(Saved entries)
:::::
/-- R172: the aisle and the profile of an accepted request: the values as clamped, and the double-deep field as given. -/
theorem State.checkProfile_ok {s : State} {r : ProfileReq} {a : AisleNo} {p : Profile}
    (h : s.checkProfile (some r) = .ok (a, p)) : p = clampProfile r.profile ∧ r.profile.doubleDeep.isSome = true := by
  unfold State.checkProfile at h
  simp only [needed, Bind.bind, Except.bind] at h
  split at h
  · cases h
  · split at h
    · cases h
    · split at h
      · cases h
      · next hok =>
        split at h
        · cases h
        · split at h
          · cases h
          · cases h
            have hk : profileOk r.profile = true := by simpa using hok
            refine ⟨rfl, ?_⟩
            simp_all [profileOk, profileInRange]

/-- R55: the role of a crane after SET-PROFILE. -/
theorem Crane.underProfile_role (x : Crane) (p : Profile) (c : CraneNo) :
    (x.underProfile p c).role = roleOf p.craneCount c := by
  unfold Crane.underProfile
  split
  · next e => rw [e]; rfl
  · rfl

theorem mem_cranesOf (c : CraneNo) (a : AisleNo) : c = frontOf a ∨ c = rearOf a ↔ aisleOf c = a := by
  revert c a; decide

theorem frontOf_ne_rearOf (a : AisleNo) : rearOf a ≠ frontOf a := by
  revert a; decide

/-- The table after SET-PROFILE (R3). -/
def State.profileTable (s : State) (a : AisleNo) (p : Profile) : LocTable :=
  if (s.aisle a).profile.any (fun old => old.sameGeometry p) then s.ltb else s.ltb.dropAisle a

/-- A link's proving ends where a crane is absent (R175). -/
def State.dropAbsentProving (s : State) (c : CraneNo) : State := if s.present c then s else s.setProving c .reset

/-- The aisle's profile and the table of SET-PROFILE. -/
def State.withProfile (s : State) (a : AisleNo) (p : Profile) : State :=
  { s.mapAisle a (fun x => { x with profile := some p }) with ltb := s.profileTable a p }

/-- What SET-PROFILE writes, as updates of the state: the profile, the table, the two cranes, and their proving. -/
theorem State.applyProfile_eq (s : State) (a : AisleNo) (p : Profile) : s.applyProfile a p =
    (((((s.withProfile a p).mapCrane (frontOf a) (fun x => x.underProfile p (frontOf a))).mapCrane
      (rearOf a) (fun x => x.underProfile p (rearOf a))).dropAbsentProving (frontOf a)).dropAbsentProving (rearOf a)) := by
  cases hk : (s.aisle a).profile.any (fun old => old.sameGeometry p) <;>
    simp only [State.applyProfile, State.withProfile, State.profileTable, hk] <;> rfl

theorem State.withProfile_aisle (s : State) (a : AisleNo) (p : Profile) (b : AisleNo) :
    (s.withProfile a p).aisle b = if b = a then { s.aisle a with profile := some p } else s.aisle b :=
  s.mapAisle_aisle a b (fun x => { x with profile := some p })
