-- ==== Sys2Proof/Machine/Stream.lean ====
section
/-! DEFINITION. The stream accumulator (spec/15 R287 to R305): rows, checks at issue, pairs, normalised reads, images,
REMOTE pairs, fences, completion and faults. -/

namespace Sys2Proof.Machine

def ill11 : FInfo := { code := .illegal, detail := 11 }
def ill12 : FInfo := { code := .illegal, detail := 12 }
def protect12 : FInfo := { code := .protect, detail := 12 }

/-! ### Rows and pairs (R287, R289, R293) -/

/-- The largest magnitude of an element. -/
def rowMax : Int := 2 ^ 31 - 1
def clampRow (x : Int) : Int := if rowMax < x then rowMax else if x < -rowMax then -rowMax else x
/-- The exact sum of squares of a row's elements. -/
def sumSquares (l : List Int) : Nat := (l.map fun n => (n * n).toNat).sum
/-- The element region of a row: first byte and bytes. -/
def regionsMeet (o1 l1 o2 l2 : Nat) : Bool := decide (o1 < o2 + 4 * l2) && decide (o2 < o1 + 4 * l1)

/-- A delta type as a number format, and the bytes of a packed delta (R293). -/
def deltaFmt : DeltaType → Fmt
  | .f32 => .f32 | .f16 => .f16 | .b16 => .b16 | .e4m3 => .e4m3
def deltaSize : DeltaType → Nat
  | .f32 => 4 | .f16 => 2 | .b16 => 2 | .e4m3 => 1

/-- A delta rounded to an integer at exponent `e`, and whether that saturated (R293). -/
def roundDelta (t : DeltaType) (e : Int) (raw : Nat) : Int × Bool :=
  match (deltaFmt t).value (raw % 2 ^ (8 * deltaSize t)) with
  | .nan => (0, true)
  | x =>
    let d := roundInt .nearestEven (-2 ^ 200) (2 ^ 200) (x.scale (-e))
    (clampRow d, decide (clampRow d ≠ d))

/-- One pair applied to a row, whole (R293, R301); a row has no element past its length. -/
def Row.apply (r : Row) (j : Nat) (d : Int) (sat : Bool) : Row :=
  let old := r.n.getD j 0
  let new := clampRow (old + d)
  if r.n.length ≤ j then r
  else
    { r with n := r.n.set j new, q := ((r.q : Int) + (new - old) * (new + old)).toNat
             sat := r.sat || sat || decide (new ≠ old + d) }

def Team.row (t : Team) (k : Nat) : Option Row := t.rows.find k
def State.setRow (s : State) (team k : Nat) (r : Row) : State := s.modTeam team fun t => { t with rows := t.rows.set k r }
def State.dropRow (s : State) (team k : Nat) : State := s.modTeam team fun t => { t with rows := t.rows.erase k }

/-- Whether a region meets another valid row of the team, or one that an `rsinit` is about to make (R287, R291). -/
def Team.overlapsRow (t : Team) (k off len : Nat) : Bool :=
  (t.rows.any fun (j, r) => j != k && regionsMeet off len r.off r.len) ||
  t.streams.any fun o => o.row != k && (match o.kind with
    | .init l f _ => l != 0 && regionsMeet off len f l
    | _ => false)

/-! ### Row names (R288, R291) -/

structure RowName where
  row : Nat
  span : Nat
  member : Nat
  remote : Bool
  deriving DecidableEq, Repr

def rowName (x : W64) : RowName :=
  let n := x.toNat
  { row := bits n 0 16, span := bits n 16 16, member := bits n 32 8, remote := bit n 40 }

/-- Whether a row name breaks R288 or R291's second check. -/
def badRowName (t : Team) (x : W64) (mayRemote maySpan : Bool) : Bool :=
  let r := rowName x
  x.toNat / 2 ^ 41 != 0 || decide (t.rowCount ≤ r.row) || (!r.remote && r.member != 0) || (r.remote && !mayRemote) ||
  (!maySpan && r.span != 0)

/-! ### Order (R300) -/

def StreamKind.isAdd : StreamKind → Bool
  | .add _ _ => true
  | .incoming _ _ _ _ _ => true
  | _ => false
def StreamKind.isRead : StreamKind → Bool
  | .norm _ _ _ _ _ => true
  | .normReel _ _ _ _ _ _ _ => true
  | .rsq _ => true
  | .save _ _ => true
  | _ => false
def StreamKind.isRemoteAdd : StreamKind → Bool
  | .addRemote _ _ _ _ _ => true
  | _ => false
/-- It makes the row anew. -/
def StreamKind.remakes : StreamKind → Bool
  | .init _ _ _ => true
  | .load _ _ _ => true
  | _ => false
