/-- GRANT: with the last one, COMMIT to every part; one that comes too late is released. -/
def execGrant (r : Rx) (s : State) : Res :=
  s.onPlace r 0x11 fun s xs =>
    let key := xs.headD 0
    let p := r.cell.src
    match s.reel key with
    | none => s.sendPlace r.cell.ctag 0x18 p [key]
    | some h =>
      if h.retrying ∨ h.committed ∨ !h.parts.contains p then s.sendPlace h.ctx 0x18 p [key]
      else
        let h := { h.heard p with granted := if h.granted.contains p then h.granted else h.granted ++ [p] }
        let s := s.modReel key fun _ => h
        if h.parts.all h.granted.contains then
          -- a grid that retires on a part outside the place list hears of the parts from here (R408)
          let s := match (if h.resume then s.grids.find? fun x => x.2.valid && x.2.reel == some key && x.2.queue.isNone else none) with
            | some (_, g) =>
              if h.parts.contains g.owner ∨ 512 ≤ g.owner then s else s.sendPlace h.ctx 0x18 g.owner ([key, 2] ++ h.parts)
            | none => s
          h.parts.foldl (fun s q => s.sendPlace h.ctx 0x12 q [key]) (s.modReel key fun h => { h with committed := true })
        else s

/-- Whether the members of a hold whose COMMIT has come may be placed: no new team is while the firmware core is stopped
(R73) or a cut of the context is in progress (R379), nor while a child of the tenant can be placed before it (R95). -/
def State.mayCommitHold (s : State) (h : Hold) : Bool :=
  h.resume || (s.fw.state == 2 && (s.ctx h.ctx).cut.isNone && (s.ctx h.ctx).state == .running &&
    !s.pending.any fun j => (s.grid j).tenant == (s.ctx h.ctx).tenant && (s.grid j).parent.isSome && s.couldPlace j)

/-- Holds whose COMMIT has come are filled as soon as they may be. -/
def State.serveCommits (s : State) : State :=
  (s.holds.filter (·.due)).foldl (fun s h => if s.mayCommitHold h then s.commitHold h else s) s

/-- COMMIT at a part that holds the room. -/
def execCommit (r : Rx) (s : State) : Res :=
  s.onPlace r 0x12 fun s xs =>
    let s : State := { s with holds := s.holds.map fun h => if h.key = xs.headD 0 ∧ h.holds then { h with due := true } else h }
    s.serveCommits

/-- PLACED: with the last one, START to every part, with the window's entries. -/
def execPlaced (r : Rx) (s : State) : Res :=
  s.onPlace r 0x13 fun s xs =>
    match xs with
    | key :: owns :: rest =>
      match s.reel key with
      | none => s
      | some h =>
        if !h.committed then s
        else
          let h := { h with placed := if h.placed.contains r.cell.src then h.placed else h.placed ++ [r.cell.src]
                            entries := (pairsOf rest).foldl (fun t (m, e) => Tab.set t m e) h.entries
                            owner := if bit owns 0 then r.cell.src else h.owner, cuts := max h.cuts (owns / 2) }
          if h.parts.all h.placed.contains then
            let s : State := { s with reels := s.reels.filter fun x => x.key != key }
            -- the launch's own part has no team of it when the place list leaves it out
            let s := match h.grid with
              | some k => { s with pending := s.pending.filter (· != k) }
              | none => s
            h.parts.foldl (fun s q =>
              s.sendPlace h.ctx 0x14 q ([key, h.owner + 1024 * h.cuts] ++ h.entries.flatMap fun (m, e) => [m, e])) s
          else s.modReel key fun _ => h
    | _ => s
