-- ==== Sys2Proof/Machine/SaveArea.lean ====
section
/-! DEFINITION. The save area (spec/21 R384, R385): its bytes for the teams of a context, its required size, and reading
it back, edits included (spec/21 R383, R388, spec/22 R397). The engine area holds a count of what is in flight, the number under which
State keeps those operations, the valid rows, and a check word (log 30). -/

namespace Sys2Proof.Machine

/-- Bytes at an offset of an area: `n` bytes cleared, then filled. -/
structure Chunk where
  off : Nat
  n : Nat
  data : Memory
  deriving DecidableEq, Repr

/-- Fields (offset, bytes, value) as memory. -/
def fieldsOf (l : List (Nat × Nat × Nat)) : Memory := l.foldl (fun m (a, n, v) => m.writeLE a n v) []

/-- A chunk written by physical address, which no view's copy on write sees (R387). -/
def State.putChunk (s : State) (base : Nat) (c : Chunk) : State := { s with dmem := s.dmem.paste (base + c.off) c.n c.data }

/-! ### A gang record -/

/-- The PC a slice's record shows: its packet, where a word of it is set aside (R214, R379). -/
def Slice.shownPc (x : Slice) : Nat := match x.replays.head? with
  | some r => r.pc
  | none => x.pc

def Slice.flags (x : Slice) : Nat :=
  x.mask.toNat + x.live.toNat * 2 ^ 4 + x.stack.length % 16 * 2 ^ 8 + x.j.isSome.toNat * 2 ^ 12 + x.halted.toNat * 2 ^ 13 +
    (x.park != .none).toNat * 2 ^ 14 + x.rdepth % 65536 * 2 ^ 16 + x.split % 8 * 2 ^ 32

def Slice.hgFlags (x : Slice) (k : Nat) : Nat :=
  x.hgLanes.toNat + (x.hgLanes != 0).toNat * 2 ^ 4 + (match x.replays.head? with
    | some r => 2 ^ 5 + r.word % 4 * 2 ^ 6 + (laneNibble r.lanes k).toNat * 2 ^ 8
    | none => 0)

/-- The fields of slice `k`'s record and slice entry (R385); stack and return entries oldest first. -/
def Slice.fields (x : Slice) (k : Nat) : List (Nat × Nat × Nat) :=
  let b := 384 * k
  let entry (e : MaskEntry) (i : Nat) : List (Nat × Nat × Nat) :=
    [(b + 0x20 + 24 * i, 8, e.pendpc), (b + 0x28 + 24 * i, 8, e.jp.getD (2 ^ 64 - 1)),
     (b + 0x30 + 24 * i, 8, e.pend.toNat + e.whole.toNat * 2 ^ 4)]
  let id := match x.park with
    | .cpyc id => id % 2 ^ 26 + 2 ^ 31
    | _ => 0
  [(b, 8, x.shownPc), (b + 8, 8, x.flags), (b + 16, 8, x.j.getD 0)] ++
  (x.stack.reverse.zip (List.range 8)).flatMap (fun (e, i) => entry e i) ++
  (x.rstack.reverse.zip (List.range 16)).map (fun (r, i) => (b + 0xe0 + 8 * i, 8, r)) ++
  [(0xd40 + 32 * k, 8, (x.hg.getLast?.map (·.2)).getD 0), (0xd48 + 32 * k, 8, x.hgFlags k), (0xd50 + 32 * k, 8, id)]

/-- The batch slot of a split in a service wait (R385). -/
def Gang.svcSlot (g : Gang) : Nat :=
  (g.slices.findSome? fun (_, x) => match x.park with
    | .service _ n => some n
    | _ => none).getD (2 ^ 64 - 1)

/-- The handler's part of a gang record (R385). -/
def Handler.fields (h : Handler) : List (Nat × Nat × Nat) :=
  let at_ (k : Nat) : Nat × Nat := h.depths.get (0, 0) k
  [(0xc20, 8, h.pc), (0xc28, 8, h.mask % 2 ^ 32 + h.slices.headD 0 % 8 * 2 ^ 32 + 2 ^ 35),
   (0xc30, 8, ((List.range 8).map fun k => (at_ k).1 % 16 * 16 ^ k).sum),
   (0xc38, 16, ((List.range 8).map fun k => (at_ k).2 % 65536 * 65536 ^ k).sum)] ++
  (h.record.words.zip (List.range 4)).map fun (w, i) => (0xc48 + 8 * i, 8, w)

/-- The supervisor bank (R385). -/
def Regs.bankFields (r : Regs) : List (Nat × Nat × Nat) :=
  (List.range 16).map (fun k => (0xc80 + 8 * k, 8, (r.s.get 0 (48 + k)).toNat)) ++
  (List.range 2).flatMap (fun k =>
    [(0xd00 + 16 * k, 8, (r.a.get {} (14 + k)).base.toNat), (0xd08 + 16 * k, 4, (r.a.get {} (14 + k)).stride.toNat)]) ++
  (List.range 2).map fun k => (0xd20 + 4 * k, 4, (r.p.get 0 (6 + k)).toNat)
:::::
**TASK TO COMPLETE**
What belongs in the answer is each line of the data that has the word "CraneNo".

**RESULT**
theorem Crane.underProfile_role (x : Crane) (p : Profile) (c : CraneNo) :
theorem mem_cranesOf (c : CraneNo) (a : AisleNo) : c = frontOf a ∨ c = rearOf a ↔ aisleOf c = a := by
def State.dropAbsentProving (s : State) (c : CraneNo) : State := if s.present c then s else s.setProving c .reset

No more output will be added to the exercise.